Convolutions, delta functions, etc.

[reklar]

Okay, these might be better off in two separate threads but...they are somewhat related I suppse.

Anyway, I would like to know how you go about computing the convolution of two functions on the unit circle. Let's say that f(x) = x and g(x) = 1 on the interval [0, Pi] and [0, Pi/2] respectively. I think I get the idea in the discrete case, but seem to have trouble with the continuous case for some reason...

Also, is there a good reference for reading about delta functions, approximate identities and the like? It seems like most texts I've run across barely touch on the subject, but I'd like to see a more thorough, understandable treatment.

Thanks!

 

[Tide]

Do you have an definition of "convolution?"

 

[reklar]

Do you have an definition of "convolution?"

Sure,

(f*g)(x) = integral f(x-y)g(y) dy

where the limits of integration are from -Pi to Pi...

 

[Tide]

Then all you have to do is apply that definition though the limits of integration will correspond to your particular problem. What, exactly, are you having trouble with?

 

[reklar]

Then all you have to do is apply that definition though the limits of integration will correspond to your particular problem. What, exactly, are you having trouble with?

It is a function of x, but what is going on with the y in there?
And the periodic thing throws me a bit I guess...

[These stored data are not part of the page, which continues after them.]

-- ==== Sys2Proof/Machine/Ending.lean ====
section
/-!
DEFINITION. Machine/Ending.lean: how a job ends (01, 07, 24): stopping its core set, quench, faults, halts.
-/
namespace Sys2Proof.Machine

/-- Key and job of the run on core `n`. -/
def Dev.coreJob (d : Dev) (n : Nat) : Option (Nat × Job) :=
  match (d.core n).job with
  | some k => (d.job k).map (fun j => (k, j))
  | none => none

/-- The lead core of a job (R228). -/
def Job.lead (j : Job) : Nat := j.cores.headD 0

/-- The comparator of the job fires, or has fired (R29, R30); it is suspended while the set is halted (R866). -/
def Dev.expired (d : Dev) (j : Job) : Bool := j.halt.isNone && (j.fired || decide (j.deadline ≤ d.now))

/-- Issue stops on a core and what is in flight is cancelled; a DMA write or a remote transfer in progress is kept and
drains, what is queued behind it is dropped (Table 1-2 steps 2-4, R401, log 10). -/
def Core.stop (c : Core) (keepWait : Bool) : Core :=
  let dq := match c.dmaq with
    | t :: _ => if t.rd then [] else [t]
    | [] => []
  let rq := c.rq.take 1
  { c with
    run := false
    wait := if keepWait then c.wait else .none
    tok := { c.tok with iend := c.tok.iend + (c.ops.map Op.ilease).sum }
    haz := { c.haz with regAt := none }
    ops := []
    dmaDone := c.dmaDone + (c.dmaq.length - dq.length)
    remDone := c.remDone + (c.rq.length - rq.length)
    dmaq := dq
    rq := rq
    spec := { c.spec with ra := none, waitCyc := 0, wrong := false } }

/-- The core READs in flight of a job's set are cancelled (R259). -/
def Dev.cancelReads (d : Dev) (j : Job) : Dev :=
  { d with syn := { d.syn with pend := d.syn.pend.filter (fun p => match p.op with
      | .read c _ => !j.cores.contains c
      | _ => true) } }

/-- Stop every core of a job's set; a core READ in flight is cancelled (R259). -/
def Dev.stopSet (d : Dev) (j : Job) (keepWait : Bool) : Dev := (d.updCores j.cores (fun c => c.stop keepWait)).cancelReads j

/-- A run ends on a core: the residency tag takes its values (R479). -/
def Core.endRun (c : Core) (j : Job) : Core := { c with tag := some (j.tenant, BitVec.ofNat 32 j.prog, j.n) }

/-- Fix the outcome of the job with key `k` in the FCLK cycle that runs; the sequence of Table 1-2 follows. A job ends once. -/
def Dev.endJob (d : Dev) (k : Nat) (f : JobEnd) : Dev :=
  d.updJob k (fun j =>
    if j.fin.isSome then j
    else { j with st := .ending, fin := some { f with fclk := d.fno }, loading := false, squashing := false, stopped := false })

/-- The budget counter of core `n` has reached 0 (R60). -/
def Dev.budgetExpire (d : Dev) (n : Nat) : Dev :=
  let c := d.core n
  if !c.regs.budgDue then d
  else
    let d := d.updCore n (fun c =>
      { c.flag (fun e => { e with budgOvr := true, ovrPhase := BitVec.ofNat 6 c.regs.phase }) with
        regs := { c.regs with budgDue := false, budgOn := false } })
    let d := match c.job with
      | some k => d.updJob k (fun j => { j with overrun := true })
      | none => d
    d.trace n 0x07 c.regs.phase

/-- Steps 2 and 3 of Table 1-2: issue stops on every core of the set of a job whose end is fixed, and what is in flight is
cancelled. They come with the FCLK cycle after the one that fixed the end, and before any later step. -/
def Dev.stopJob (d : Dev) (k : Nat) : Dev :=
  match d.job k with
  | none => d
  | some j =>
    if j.fin.isNone || j.stopped then d
    else (((j.cores.foldl Dev.budgetExpire d).stopSet j false).updCores j.cores (·.endRun j)).updJob k (fun j => { j with stopped := true })

/-- The recorded ember of a job: the lead core's. -/
def Dev.emberOf (d : Dev) (j : Job) : Option Ember := if j.onCores then (d.core j.lead).ember else none

/-- Quench of a job: the comparator has fired (R29, R42, R43). -/
def Dev.quench (d : Dev) (k : Nat) : Dev :=
  match d.job k with
  | none => d
  | some j =>
    if j.fin.isSome then d else
    let e := d.emberOf j
    let f : JobEnd :=
      { final := if e.isSome then 0x01 else 0x02, detail := 0, time := BitVec.ofNat 64 j.deadline,
        resid := (e.map Ember.resid).getD 0x7FC00000, iter := (e.map Ember.iter).getD 0,
        ember := (e.map Ember.rows).getD 0, rows := [], written := false, retry := false,
        emberTime := e.map Ember.time, fclk := d.fno, idx := 0 }
    let d := (d.endJob k f).updJob k (fun j => { j with fired := true })
    (d.updCores j.cores (·.flag (fun v => { v with quench := true }))).trace j.lead 0x04 j.tag

/-- The end of a job as FAULT with `detail` at the current time (R44, Table 5-4), by a fault on the core with index `idx`. -/
def Dev.faultEnd (d : Dev) (j : Job) (detail : W32) (idx : Nat) : JobEnd :=
  { final := 0x06, detail := detail, time := d.glb.time, resid := 0x7FC00000, iter := 0, ember := 0, rows := [],
    written := true, retry := false, emberTime := (d.emberOf j).map Ember.time, fclk := d.fno, idx := idx }

/-- DETAIL of a fault: syndrome and instruction address (Table 5-4). -/
def faultDetail (synd iaddr : Nat) : W32 := BitVec.ofNat 32 (synd + place iaddr 8 24)

/-- IADDR of a fault that no instruction owns. -/
def noAddr : Nat := 0xFFFFFF

/-- Record a fault on its core: `COR_EVT.FAULT`, and `COR_FAULT` while VALID = 0 (R311). -/
def Core.recordFault (c : Core) (j : Job) (synd iaddr : Nat) : Core :=
  let c := c.flag (fun v => { v with fault := true })
  let w := synd + place iaddr 8 24 + place j.queue 32 16 + place j.tenant 48 7 + place c.idx 56 5 + place 1 63 1
  if c.fault.getLsbD 63 then c else { c with fault := BitVec.ofNat 64 w }

/-- Mark the cores of a set halted. -/
def Dev.markHalt (d : Dev) (j : Job) (b : Bool) : Dev :=
  d.updCores j.cores (fun c => { c with dbg := { c.dbg with halted := b } })

/-- A fault goes before the end `f` that the same FCLK cycle has fixed: before a job.done (R307), and before a fault of a core with
a higher `coreidx`, or of the same core with a higher syndrome (R306). -/
def JobEnd.yields (f : JobEnd) (idx synd : Nat) : Bool :=
  f.final != 0x06 || decide (idx < f.idx) || (f.idx == idx && decide (synd < f.detail.toNat % 256))

/-- The end of a set by a fault in debug mode with HALTFAULT: issue stops and the set is halted (R866). -/
def Dev.faultHalt (d : Dev) (k : Nat) (j : Job) : Dev :=
  if d.dbg.on && d.dbg.haltFault then
    ((d.stopJob k).updJob k (fun j => { j with halt := some true })).markHalt j true
  else d

/-- A fault taken on core `n` (R44, R303-R307): recorded there; the job ends FAULT, unless its comparator has fired (R42) or
the debug mode halts the set (R866). In the FCLK cycle that has fixed the end already a fault is still recorded (R42, R311), and the
completion reports it where R306 or R307 says so; a fault that comes later changes nothing. -/
def Dev.coreFault (d : Dev) (n synd iaddr : Nat) : Dev :=
  match d.coreJob n with
  | none => d
  | some (k, j) => match j.fin with
    | some f =>
      if f.fclk ≠ d.fno || j.stopped then d
      else
        let d := d.updCore n (·.recordFault j synd iaddr)
        let i := (d.core n).idx
        if j.fired || f.retry || !f.yields i synd then d
        else (d.updJob k (fun j => { j with fin := some (d.faultEnd j (faultDetail synd iaddr) i) })).faultHalt k j
    | none =>
      let d := d.updCore n (·.recordFault j synd iaddr)
      if d.expired j then d.quench k
      else (d.endJob k (d.faultEnd j (faultDetail synd iaddr) (d.core n).idx)).faultHalt k j

/-- A fault of a job that no instruction owns, taken on its lead core. -/
def Dev.jobFault (d : Dev) (k synd : Nat) : Dev :=
  match d.job k with
  | none => d
  | some j => d.coreFault j.lead synd noAddr

/-- A fault of a job whose end may be fixed already: while the completion is not written and the comparator has not fired, the
job ends FAULT (R852). -/
def Dev.lateFault (d : Dev) (k synd : Nat) : Dev :=
  match d.job k with
  | none => d
  | some j =>
    if j.fired then d
    else if j.fin.isNone then d.jobFault k synd
    else if !j.onCores then d
    else
      (d.updCore j.lead (·.recordFault j synd noAddr)).updJob k (fun j =>
        { j with fin := some { d.faultEnd j (faultDetail synd noAddr) 0 with
            time := (j.fin.map JobEnd.time).getD d.glb.time } })

end Sys2Proof.Machine
end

Anyway, if somone could just do one, perhaps that would make it clearer. I can't seem to find an example in any book I have where this is done...

 

[Tide]

"y" is a "dummy variable" that represent the variable of integration so, for example, one of your integrals will look like this:

\int_{0}^{\pi} (x - y) \times 1 dy

for f(x) = x and g(x) = 1. Notice how y no longer appears after performing the integration.